[Collected data entries]
>>>
theorem cexp_of_not_isZero (ha : isFinite fmt a = true) (hb : isFinite fmt b = true) (hzero : isZero fmt b = false) :
    cexp fmt a b = ⟨cexpPart fmt a b false, cexpPart fmt a b true⟩ := by
  rw [cexp, ha, hb, Bool.and_self, if_pos rfl, if_neg (of_decide_eq_false hzero)]

theorem cexpPart_roundsTo {imag : Bool} (h : ∃ p ∈ precisions, (cexpAt fmt a b imag p).isSome) :
    RoundsTo fmt (Real.exp (realValue fmt a) * exactTurn fmt b imag) (cexpPart fmt a b imag) := by
  obtain ⟨p, -, hp⟩ := cexpPart_decided h
  exact cexpAt_roundsTo hp

end

/-- Settles O36: a decided part is the answer of some precision, whose bounds enclose the exact value. -/
theorem cexpIsCorrectlyRounded : Obligations.CexpIsCorrectlyRounded := by
  refine fun fmt a b ha hb => ⟨fun h => ?exponential, cexp_of_isZero ha hb, fun hzero => ?parts⟩
  case exponential =>
    obtain ⟨p, -, hp⟩ := rexp_decided h
    exact rexpAt_roundsTo hp
  case parts =>
    rw [cexp_of_not_isZero ha hb hzero]
    dsimp only
    exact ⟨cexpPart_roundsTo, cexpPart_roundsTo⟩

end Sys2Proof.Machine
end

section
/-! Settled: the address map (20_memory.md R66) and the two PARAMS registers (10_state.md R23, R31). -/

namespace Sys2Proof.Machine

/-- Settles O37: the map lists the word it finds, and finds the word it lists. -/
theorem addressMapIsExact : Obligations.AddressMapIsExact := by
  intro b x l hlegal
  constructor
  · intro hfound
    obtain ⟨hmapped, hoffset, -⟩ := locate_some hfound
    exact ⟨hmapped, hoffset⟩
  · rintro ⟨hmapped, rfl⟩
    exact locate_of_mapped hlegal hmapped

/-! ## The fields of a word written as a number -/

/-- A field of a word, by the number that the word holds. -/
theorem toNat_extractLsb'_ofNat {n : Nat} (h : n < 2 ^ 32) (start len : Nat) :
    ((BitVec.ofNat 32 n).extractLsb' start len).toNat = n / 2 ^ start % 2 ^ len := by
  rw [BitVec.extractLsb'_toNat, BitVec.toNat_ofNat, Nat.mod_eq_of_lt h, Nat.shiftRight_eq_div_pow]

theorem extractLsb'_ofNat_eq_zero {n : Nat} (h : n < 2 ^ 32) {start len : Nat} (hzero : n / 2 ^ start % 2 ^ len = 0) :
    (BitVec.ofNat 32 n).extractLsb' start len = 0 :=
  BitVec.eq_of_toNat_eq ((toNat_extractLsb'_ofNat h start len).trans hzero)

theorem getLsbD_ofNat_eq_decide {n i : Nat} (hi : i < 32) :
    (BitVec.ofNat 32 n).getLsbD i = decide (n / 2 ^ i % 2 = 1) := by
  rw [BitVec.getLsbD_ofNat, decide_eq_true hi, Bool.true_and, Nat.testBit_eq_decide_div_mod_eq]

/-- The format as it stands in the PARAMS registers: 1 for binary64 (10_state.md R23, R31). -/
def formatBit : Format → Nat
  | .binary32 => 0
  | .binary64 => 1

theorem decide_formatBit (fmt : Format) : decide (formatBit fmt = 1) = decide (fmt = .binary64) := by cases fmt <;> rfl

theorem formatBit_le (fmt : Format) : formatBit fmt ≤ 1 := by cases fmt <;> decide

theorem Build.fftParams_eq (b : Build) : b.fftParams = BitVec.ofNat 32 (b.log2Nrom + 2 ^ 8 * formatBit b.fmt) := by
  rw [Build.fftParams]
  cases b.fmt <;> rfl

theorem Build.hbParams_eq (b : Build) :
    b.hbParams = BitVec.ofNat 32 (b.maxChannels + 12 * 2 ^ 16 + 2 ^ 24 * formatBit b.fmt) := by
  rw [Build.hbParams]
  cases b.fmt <;> rfl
<<<
• YOUR INSTRUCTIONS:
Nothing in the records may be dropped; reproduce them exactly.

• RESPONSE TO THIS TASK:
theorem cexp_of_not_isZero (ha : isFinite fmt a = true) (hb : isFinite fmt b = true) (hzero : isZero fmt b = false) :
    cexp fmt a b = ⟨cexpPart fmt a b false, cexpPart fmt a b true⟩ := by
  rw [cexp, ha, hb, Bool.and_self, if_pos rfl, if_neg (of_decide_eq_false hzero)]

theorem cexpPart_roundsTo {imag : Bool} (h : ∃ p ∈ precisions, (cexpAt fmt a b imag p).isSome) :
    RoundsTo fmt (Real.exp (realValue fmt a) * exactTurn fmt b imag) (cexpPart fmt a b imag) := by
  obtain ⟨p, -, hp⟩ := cexpPart_decided h
  exact cexpAt_roundsTo hp

end

/-- Settles O36: a decided part is the answer of some precision, whose bounds enclose the exact value. -/
theorem cexpIsCorrectlyRounded : Obligations.CexpIsCorrectlyRounded := by
  refine fun fmt a b ha hb => ⟨fun h => ?exponential, cexp_of_isZero ha hb, fun hzero => ?parts⟩
  case exponential =>
    obtain ⟨p, -, hp⟩ := rexp_decided h
    exact rexpAt_roundsTo hp
  case parts =>
    rw [cexp_of_not_isZero ha hb hzero]
    dsimp only
    exact ⟨cexpPart_roundsTo, cexpPart_roundsTo⟩

end Sys2Proof.Machine
end

section
/-! Settled: the address map (20_memory.md R66) and the two PARAMS registers (10_state.md R23, R31). -/

namespace Sys2Proof.Machine

/-- Settles O37: the map lists the word it finds, and finds the word it lists. -/
theorem addressMapIsExact : Obligations.AddressMapIsExact := by
  intro b x l hlegal
  constructor
  · intro hfound
    obtain ⟨hmapped, hoffset, -⟩ := locate_some hfound
    exact ⟨hmapped, hoffset⟩
  · rintro ⟨hmapped, rfl⟩
    exact locate_of_mapped hlegal hmapped

/-! ## The fields of a word written as a number -/

/-- A field of a word, by the number that the word holds. -/
theorem toNat_extractLsb'_ofNat {n : Nat} (h : n < 2 ^ 32) (start len : Nat) :
    ((BitVec.ofNat 32 n).extractLsb' start len).toNat = n / 2 ^ start % 2 ^ len := by
  rw [BitVec.extractLsb'_toNat, BitVec.toNat_ofNat, Nat.mod_eq_of_lt h, Nat.shiftRight_eq_div_pow]

theorem extractLsb'_ofNat_eq_zero {n : Nat} (h : n < 2 ^ 32) {start len : Nat} (hzero : n / 2 ^ start % 2 ^ len = 0) :
    (BitVec.ofNat 32 n).extractLsb' start len = 0 :=
  BitVec.eq_of_toNat_eq ((toNat_extractLsb'_ofNat h start len).trans hzero)

theorem getLsbD_ofNat_eq_decide {n i : Nat} (hi : i < 32) :
    (BitVec.ofNat 32 n).getLsbD i = decide (n / 2 ^ i % 2 = 1) := by
  rw [BitVec.getLsbD_ofNat, decide_eq_true hi, Bool.true_and, Nat.testBit_eq_decide_div_mod_eq]

/-- The format as it stands in the PARAMS registers: 1 for binary64 (10_state.md R23, R31). -/
def formatBit : Format → Nat
  | .binary32 => 0
  | .binary64 => 1

theorem decide_formatBit (fmt : Format) : decide (formatBit fmt = 1) = decide (fmt = .binary64) := by cases fmt <;> rfl

theorem formatBit_le (fmt : Format) : formatBit fmt ≤ 1 := by cases fmt <;> decide

theorem Build.fftParams_eq (b : Build) : b.fftParams = BitVec.ofNat 32 (b.log2Nrom + 2 ^ 8 * formatBit b.fmt) := by
  rw [Build.fftParams]
  cases b.fmt <;> rfl

theorem Build.hbParams_eq (b : Build) :
    b.hbParams = BitVec.ofNat 32 (b.maxChannels + 12 * 2 ^ 16 + 2 ^ 24 * formatBit b.fmt) := by
  rw [Build.hbParams]
  cases b.fmt <;> rfl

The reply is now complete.